E-commerce KPI Analysis (Power BI)

The Situation: 

E-commerce KPI Analysis is a collection of data related to its sales across multiple countries around the world. It encompasses various attributes, such as orders, sales, products, market, etc. Our goal is to transform their raw data into meaningful insights and recommendations for management. More specifically, we need to:

  • Track KPIs (orders, sales, profit, quantity, profit margin)
  • Compare regional and state-level performance
  • Identify product effectiveness and customer behavior

The Data: 

We’ve been given a collection of raw data (CSV files), which contains information about orders, quantity, sales, discount, products, categories, customers, segments, regions, markets and others, in a total of a single table, from the years 2020-23.

The Task: 

We are tasked with using solely Microsoft Power BI to:

  • Connect and transform/shape the data in Power BI’s back-end using Power Query
  • Build a relational data model, linking the 2 fact and dimension tables
  • Create calculated columns and measures with DAX
  • Design a multi-page interactive dashboard to visualize the data in Power BI’s front-end

The Process:

1. Connecting and Shaping the Data

Firstly, we imported the data into the Power Query editor to transform and clean it. The process involved:

Removing Duplicates: Duplicate entries were removed from the dataset to ensure accurate analysis.

Data Type Conversion: Columns were converted to appropriate data types to ensure consistency. Dates were converted to Date type, numerical columns to Decimal or Whole Numbers, and text columns to Text.

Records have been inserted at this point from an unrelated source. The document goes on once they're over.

-- ==== Sys2Proof/Machine/Att.lean ====
section
/-! DEFINITION. The attention pipeline: sequence slots, page tables, FWD, BWD, APPEND and BUCKET (R69, R161 to R183). -/

namespace Sys2Proof.Machine

/-! ## Slots (R161, R165) -/

def AttSlot.d (t : AttSlot) : Nat := 64 * 2 ^ t.dcode.toNat
/-- Keys of a span. -/
def AttSlot.span (t : AttSlot) : Nat := 65536 / t.d
def AttSlot.fmt (t : AttSlot) : BitVec 4 := BitVec.ofNat 4 t.kvFmt.toNat
def AttSlot.e (t : AttSlot) : Nat := elemBytes t.fmt
/-- Bytes of one K or V page of a head. -/
def AttSlot.pageBytes (t : AttSlot) : Nat := 256 * t.d * t.e

def State.slot (s : State) (c i : Nat) : AttSlot := (s.core c).attr.slots.getD i {}
def State.modAtt (s : State) (c : Nat) (f : AttRegs → AttRegs) : State := s.modCore c (fun k => { k with attr := f k.attr })

/-- A SLOT_SET descriptor: its slot state when every field is in range. -/
def slotOf (raw : List Byte) : Option AttSlot :=
  let t : AttSlot :=
    { valid := true, table := BitVec.ofNat 42 (leAt raw 0 8), len := BitVec.ofNat 21 (leAt raw 8 4),
      entries := BitVec.ofNat 13 (leAt raw 0xC 2), dcode := BitVec.ofNat 8 (leAt raw 0xE 1),
      kvFmt := BitVec.ofNat 8 (leAt raw 0xF 1), pitch := BitVec.ofNat 32 (leAt raw 0x10 4),
      kvHeads := BitVec.ofNat 8 (leAt raw 0x14 1) }
  let ok :=
    decide (leAt raw 0 8 < 2 ^ 42 ∧ leAt raw 0 8 % 64 = 0 ∧ leAt raw 8 4 ≤ 1048576
      ∧ 1 ≤ leAt raw 0xC 2 ∧ leAt raw 0xC 2 ≤ 4096 ∧ leAt raw 8 4 ≤ leAt raw 0xC 2 * 256 ∧ leAt raw 0xE 1 ≤ 2)
    && [0, 1, 3, 4].contains (leAt raw 0xF 1)
    && decide (leAt raw 0x10 4 % 4096 = 0 ∧ 512 * t.d * t.e ≤ leAt raw 0x10 4 ∧ 1 ≤ leAt raw 0x14 1
      ∧ leAt raw 0x14 1 ≤ 16)
    && allZero (slice raw 0x15 43)
  if ok then some t else none

/-! ## Page tables (R163, R164) -/

structure PageEntry where
  base   : Nat
  fill   : Nat
  kScale : Nat
  vScale : Nat
  deriving DecidableEq, Repr

/-- Entry i of a slot's table, or the kind of its fault (R164, R183). An entry whose granule is uncorrectable counts as
not VALID. Only BASE is judged by its place; a page set that runs past the partition's regions is read and written where
it lies (DESIGN CHOICE, log 107). -/
def State.pageEntry (s : State) (c : Nat) (t : AttSlot) (i : Nat) : PageEntry ⊕ Nat :=
  let a := t.table.toNat + 16 * i
  let w := s.ms.le a 8
  let e : PageEntry := { base := w % 2 ^ 42 / 4096 * 4096, fill := w / 2 % 512, kScale := a + 8, vScale := a + 12 }
  let need := min 256 (t.len.toNat - 256 * i)
  if s.ms.badRange a 16 || w % 2 == 0 then .inr 1
  else if e.fill < need then .inr 2
  else if !s.placeOk c .hbm e.base 1 then .inr 3
  else if w / 1024 % 4 != 0 || w / 2 ^ 42 != 0 then .inr 4
  else .inl e

/-- First fault among entries, in ascending order: entry, kind. -/
def State.firstFault (s : State) (c : Nat) (t : AttSlot) (is : List Nat) : Option (Nat × Nat) :=
  firstSome (fun i => match s.pageEntry c t i with
    | .inr k => some (i, k)
    | .inl _ => none) is

/-- CORE.ATT_FAULT takes a fault (R183). -/
def AttRegs.fault (r : AttRegs) (page slot kind : Nat) : AttRegs :=
  { r with faultPage := BitVec.ofNat 12 page, faultSlot := BitVec.ofNat 4 slot, faultKind := BitVec.ofNat 3 kind,
           faultValid := true, faultCount := satInc r.faultCount }

def PageEntry.at_ (e : PageEntry) (t : AttSlot) (v : Bool) (head pos : Nat) : Nat :=
  e.base + head * t.pitch.toNat + (if v then t.pageBytes else 0) + pos % 256 * (t.d * t.e)

/-! ## FWD and BWD descriptors (R170, R176) -/

structure AttDesc where
  q      : Nat
  o      : Nat
  lse    : Nat
  ws     : Nat
  tok    : Nat
  slice_ : Nat
  qt     : Nat
  qf     : BitVec 4
  of_    : BitVec 4
  pos0   : Nat
  scale  : BitVec 32
  window : Nat
  spFirst : Nat
  spCount : Nat
  hps    : Nat
  h0     : Nat
  g      : Nat
  kvh    : Nat
  flags  : Nat
  do_    : Nat
  dq     : Nat
  dk     : Nat
  dv     : Nat
  deriving DecidableEq, Repr

def AttDesc.of (d : List Byte) : AttDesc :=
  let qf := leAt d 0x28 4
  { q := leAt d 0 8, o := leAt d 8 8, lse := leAt d 0x10 8, ws := leAt d 0x18 8, tok := leAt d 0x20 4,
    slice_ := leAt d 0x24 4, qt := qf % 2 ^ 17, qf := BitVec.ofNat 4 (qf / 2 ^ 20), of_ := BitVec.ofNat 4 (qf / 2 ^ 24),
    pos0 := leAt d 0x2C 4, scale := BitVec.ofNat 32 (leAt d 0x30 4), window := leAt d 0x34 4, spFirst := leAt d 0x38 2,
    spCount := leAt d 0x3A 2, hps := leAt d 0x3C 1, h0 := leAt d 0x3D 1, g := leAt d 0x3E 1 % 16 + 1,
    kvh := leAt d 0x3E 1 / 16, flags := leAt d 0x3F 1, do_ := leAt d 0x40 8, dq := leAt d 0x48 8, dk := leAt d 0x50 8,
    dv := leAt d 0x58 8 }

def AttDesc.causal (d : AttDesc) : Bool := d.flags.testBit 0
def AttDesc.cont (d : AttDesc) : Bool := d.flags.testBit 1
def AttDesc.final (d : AttDesc) : Bool := d.flags.testBit 2
def AttDesc.sr (d : AttDesc) : Bool := d.flags.testBit 3
def AttDesc.rows (d : AttDesc) : Nat := d.g * d.qt

/-- Offset of a placement (R168): token t, placement index h, element 0. -/
def placeAt (hps sl tok headBytes t h : Nat) : Nat := h / max hps 1 * sl + t * tok + h % max hps 1 * headBytes

/-- Address of row r of a placement: every operand has the offsets of Q (R170). -/
def AttDesc.rowAt (d : AttDesc) (dim base : Nat) (r : Nat) : Nat :=
  base + placeAt d.hps d.slice_ d.tok (dim * elemBytes d.qf) (r / d.g) (d.h0 + d.kvh * d.g + r % d.g)

/-- Byte runs of a placement, one per row. -/
def AttDesc.runs (d : AttDesc) (dim base : Nat) (fmt : BitVec 4) : List (Nat × Nat) :=
  (List.range d.rows).map (fun r => (d.rowAt dim base r, dim * elemBytes fmt))

/-- Smallest range that holds a placement: from the first and last tokens of each head. -/
def AttDesc.hullOf (d : AttDesc) (dim base : Nat) (fmt : BitVec 4) : List (Nat × Nat) :=
  if d.qt = 0 then []
  else (List.range d.g).flatMap (fun h =>
    [(d.rowAt dim base h, dim * elemBytes fmt), (d.rowAt dim base ((d.qt - 1) * d.g + h), dim * elemBytes fmt)])

def AttDesc.wsBytes (d : AttDesc) (dim : Nat) : Nat := d.rows * (4 * dim + 64)
def AttDesc.lseBytes (d : AttDesc) : Nat := 4 * d.rows

/-- Lowest and highest key position some query of the instruction sees (R171); `none` when there is none. -/
def AttDesc.seen (d : AttDesc) (len : Nat) : Nat × Nat :=
  (if d.window = 0 then 0 else d.pos0 + 1 - d.window,
   if d.causal then min len (d.pos0 + d.qt) else len)

/-- Needed spans [lo, hi) (R171). -/
def AttDesc.needed (d : AttDesc) (t : AttSlot) : Nat × Nat :=
  let hi := if d.causal then d.pos0 + d.qt else t.len.toNat
  ((if d.window = 0 then 0 else d.pos0 + 1 - d.window) / t.span, ceilDiv hi t.span)

/-- Spans the instruction processes, ascending. -/
def AttDesc.spans (d : AttDesc) (t : AttSlot) : List Nat :=
  let (lo, hi) := d.needed t
  let stop := if d.spCount = 0 then hi else min hi (d.spFirst + d.spCount)
  (List.range (stop - max lo d.spFirst)).map (· + max lo d.spFirst)

/-- Page-table entries a span needs (R164). -/
def AttDesc.entriesOf (d : AttDesc) (t : AttSlot) (n : Nat) : List Nat :=
  let (lo, hi) := d.seen t.len.toNat
  let a := max lo (n * t.span)
  let b := min hi ((n + 1) * t.span)
  if a < b then (List.range ((b - 1) / 256 - a / 256 + 1)).map (· + a / 256) else []

/-- Key position k is not masked for query position q (R171). -/
def AttDesc.live (d : AttDesc) (len q k : Nat) : Bool :=
  decide (k < len) && (!d.causal || decide (k ≤ q)) && (d.window == 0 || decide (q < k + d.window))

/-! ## Issue (R181) -/

def State.issueAttRun (s : State) (c : Nat) (w : Word128) (bwd : Bool) : IssueRes :=
  let e := s.operand c w 0
  let slot := w.body 24 4
  let n := if bwd then 128 else 64
  let t := s.slot c slot
  let d := AttDesc.of (s.ms.bytes e.nat n)
  let dim := t.d
  let m (p : Nat × Nat) : Nat × Nat := (mask42 p.1, p.2)
  let q := (d.hullOf dim d.q d.qf).map m
  let o := (d.hullOf dim d.o d.of_).map m
  let kv (b : Nat) : List (Nat × Nat) := match d.spans t with
    | [] => []
    | f :: r => let last := r.getLastD f
                let lo := f * t.span
                [(mask42 b + lo * 4 * dim, (min t.len.toNat ((last + 1) * t.span) - lo) * 4 * dim)]
  { cause := lowestOf (s.operandCauses c e 64 .ownSram n),
    op := .att w.opcode e.nat slot,
    claims :=
      if bwd then
        [.hull ((e.nat, n) :: q ++ o ++ (d.hullOf dim d.do_ d.of_).map m ++ [(mask42 d.lse, d.lseBytes)]) false,
         .hull ((d.hullOf dim d.dq d.qf).map m) true, .hull (kv d.dk ++ kv d.dv) true, .wr (mask42 d.ws) (d.wsBytes dim)]
      else
        [.hull ((e.nat, n) :: q) false, .hull o true, .wr (mask42 d.lse) d.lseBytes, .wr (mask42 d.ws) (d.wsBytes dim)] }

/-! ## APPEND descriptor (R168) -/

structure AppendDesc where
  k      : Nat
  v      : Nat
  tok    : Nat
  slice_ : Nat
  t      : Nat
  hps    : Nat
  kh0    : Nat
  vh0    : Nat
  flags  : Nat
  deriving DecidableEq, Repr

def AppendDesc.of (d : List Byte) : AppendDesc :=
  { k := leAt d 0 8, v := leAt d 8 8, tok := leAt d 0x10 4, slice_ := leAt d 0x14 4, t := leAt d 0x18 4,
    hps := leAt d 0x1C 1, kh0 := leAt d 0x1D 1, vh0 := leAt d 0x1E 1, flags := leAt d 0x1F 1 }

def AppendDesc.fmt (d : AppendDesc) : BitVec 4 := BitVec.ofNat 4 d.flags

/-- Address of token i, head index h of a placement. -/
def AppendDesc.at_ (d : AppendDesc) (base dim i h : Nat) : Nat :=
  base + placeAt d.hps d.slice_ d.tok (dim * elemBytes d.fmt) i h

/-- First and last runs of every head: hull of a placement. -/
def AppendDesc.hullOf (d : AppendDesc) (base dim h0 heads : Nat) : List (Nat × Nat) :=
  if d.t = 0 then []
  else (List.range heads).flatMap (fun j =>
    [(d.at_ base dim 0 (h0 + j), dim * elemBytes d.fmt), (d.at_ base dim (d.t - 1) (h0 + j), dim * elemBytes d.fmt)])

def State.issueAppend (s : State) (c : Nat) (w : Word128) : IssueRes :=
  let e := s.operand c w 0
  let slot := w.body 24 4
  let t := s.slot c slot
  let d := AppendDesc.of (s.ms.bytes e.nat 64)
  let hs := t.kvHeads.toNat
  { cause := lowestOf (s.operandCauses c e 64 .engine 64),
    op := .att w.opcode e.nat slot,
    claims := [.hull ((e.nat, 64) :: d.hullOf (mask42 d.k) t.d d.kh0 hs ++ d.hullOf (mask42 d.v) t.d d.vh0 hs) false] }

def State.issueSlotSet (s : State) (c : Nat) (w : Word128) : IssueRes :=
  let e := s.operand c w 0
  { cause := lowestOf (s.operandCauses c e 64 .engine 64), op := .att w.opcode e.nat (w.body 24 4), claims := [.rd e.nat 64] }

def issueSlotClr (w : Word128) : IssueRes := { cause := 0, op := .att w.opcode 0 (w.body 24 4), claims := [] }

/-! ## BUCKET (R182) -/

structure BucketDesc where
  lens  : Nat
  bnds  : Nat
  out   : Nat
  summ  : Nat
  order : Nat
  n     : Nat
  nb    : Nat
  deriving DecidableEq, Repr

def BucketDesc.of (d : List Byte) : BucketDesc :=
  { lens := leAt d 0 8, bnds := leAt d 8 8, out := leAt d 0x10 8, summ := leAt d 0x18 8, order := leAt d 0x20 8,
    n := leAt d 0x28 4, nb := leAt d 0x2C 1 }

/-- Input ranges and output ranges. -/
def BucketDesc.ins (d : BucketDesc) : List (Nat × Nat) := [(d.lens, 4 * d.n), (d.bnds, 4 * d.nb)]
def BucketDesc.outs (d : BucketDesc) : List (Nat × Nat) :=
  [(d.out, 4 * d.n), (d.summ, 16 * (d.nb + 1))] ++ (if d.order = 0 then [] else [(d.order, 4 * d.n)])

def State.issueBucket (s : State) (c : Nat) (w : Word128) : IssueRes :=
  let e := s.operand c w 0
  let d := BucketDesc.of (s.ms.bytes e.nat 64)
  let m (p : Nat × Nat) : Nat × Nat := (mask42 p.1, p.2)
  { cause := lowestOf (s.operandCauses c e 64 .ownSram 64),
    op := .att w.opcode e.nat 0,
    claims := [.hull ((e.nat, 64) :: d.ins.map m) false, .hull (d.outs.map m) true] }

/-- n u32 values at an address; one whose granule is uncorrectable has a value nobody states (R182, R260, log 108). -/
def words32 (ms : MemSys) (a n : Nat) : List Nat :=
  (List.range n).map (fun i =>
    let p := a + 4 * i
    if ms.badRange p 4 then (Config.unreadWord p).toNat else ms.le p 4)

/-- Bounds are multiples of 256, strictly ascending, at most 1,048,576. -/
def boundsOk : Nat → List Nat → Bool
  | _, [] => true
  | prev, b :: r => decide (b % 256 = 0 ∧ prev < b ∧ b ≤ 1048576) && boundsOk b r

def firstBound : List Nat → Bool
  | [] => true
  | b :: r => decide (b % 256 = 0 ∧ b ≤ 1048576) && boundsOk b r

def State.checkBucket (s : State) (c desc : Nat) : Nat :=
  let raw := s.ms.bytes desc 64
  let d := BucketDesc.of raw
  let bad :=
    s.ms.badRange desc 64 || !decide (1 ≤ d.n ∧ d.n ≤ 65536) || !decide (1 ≤ d.nb ∧ d.nb ≤ 16)
    || !allZero (slice raw 0x2D 19)
    || (d.ins ++ d.outs).any (fun r => decide (2 ^ 42 ≤ r.1) || !s.placeOk c .engine r.1 r.2)
    || (words32 s.ms d.lens d.n).any (fun l => decide (1048576 < l)) || !firstBound (words32 s.ms d.bnds d.nb)
    || d.outs.any (fun o => d.ins.any (fun i => overlaps o.1 o.2 i.1 i.2))
  if bad then 0x17 else 0

def bucketRun (ms : MemSys) (raw : List Byte) : OpResult :=
  let d := BucketDesc.of raw
  let bnds := words32 ms d.bnds d.nb
  let pages := (words32 ms d.lens d.n).map (fun l => ceilDiv l 256)
  let bucket (p : Nat) : Nat := (bnds.findIdx? (fun b => decide (p * 256 ≤ b))).getD d.nb
  let bs := pages.map bucket
  let count (b : Nat) : Nat := (bs.filter (· == b)).length
  let total (b : Nat) : Nat := ((bs.zip pages).filter (fun x => x.1 == b)).foldl (fun a x => a + x.2) 0
  let first (b : Nat) : Nat := ((List.range b).map count).foldl (· + ·) 0
  let order := (List.range (d.nb + 1)).flatMap (fun b => (List.range d.n).filter (fun i => bs.getD i 0 == b))
  { writes := [(d.out, (pages.zip bs).flatMap (fun x => leBytes 4 (x.1 + 65536 * x.2))),
               (d.summ, (List.range (d.nb + 1)).flatMap (fun b =>
                 leBytes 4 (count b) ++ leBytes 4 (total b) ++ leBytes 4 (first b) ++ leBytes 4 0))]
      ++ (if d.order = 0 then [] else [(d.order, order.flatMap (leBytes 4))]),
    err := d.ins.any (fun r => ms.badRange r.1 r.2) }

Standardizing Date Formats: All date columns were formatted consistently to facilitate time-based analysis. This step was important for ensuring accurate time-series analysis in Power BI.

2. Building a Relational Data Model

Secondly, we modeled the data to create a snowflake schema. This process involved creating relationships between the dimension and fact tables, ensuring cardinalities were one-to-many relationships.

We enabled active or inactive relationships, created hierarchies for fields such as Geography (City-State-Country-Region) and finally hid the foreign keys from the report view to ease the data analysis and visualization steps and reduce errors.

3. Creating Calculated Columns and Measures

Next, we used Power BI’s front-end formula language, DAX, to analyze our relational data model and create several calculated columns (for filtering) and measures (for aggregation) that we could later reference and use when analyzing and visualizing the data.

We used calculated columns to categorize discount into defined groups. The list of calculated measures includes key information on sales, customers, orders, profit, quantity, and more.

4. Visualizing the Data

The final step of the project was creating a multi-page interactive dashboard, including a range of visuals and KPIs that could serve management and lead to informed decision-making. We used several visuals and tools to demonstrate and visualize the data across 3 report pages, including KPI cards, line, column and bar charts, matrices, donut charts, slicers, and maps. We ensured the report was fully interactive and simple to navigate, with icons used to enable filters, cancel filters, and guide users to each report page with ease. Features such as bookmarks and parameters were also used throughout the dashboard, further enhancing its usefulness and impact on management.

Overview Dashboard: The first report page provides a high-level view of overall performance. We used card visuals to present Key Performance Indicators such as overall sales, number of orders, quantity sold, profit and profit margin. We also included current and previous year performances of those matrices, providing insights into recent trends, a clustered bar chart to show sales and profit by product category, a line chart to display sales monthly trends, another line chart to show profit margin by discount segments, and a matrix to display the top 10 products with their overall sales, profit, profit margin profit margin by year.

Region View: The second report page is a regional overview page to further analyze the performance in a specific region. It consists of a clustered bar chart that shows sales by regions, a map chart to display sales distribution by regions, a line chart to visualize yearly sales of markets, and a matrix chart that displays top 10 countries with their sales, profit, profit margin and profit margin by year. This offers insight into sales distribution by region.

Customer View: The third and final report page provides deeper insight into customer behavior and value. It uses a donut chart to show total customers by segments, a column chart to show total customers by year, a clustered bar chart to display total sales and profit generated by segments, one more bar chart to show total customers by country, and a matrix to present customer’s purchase details, including city and country of order, sales, generated profit and profit margin.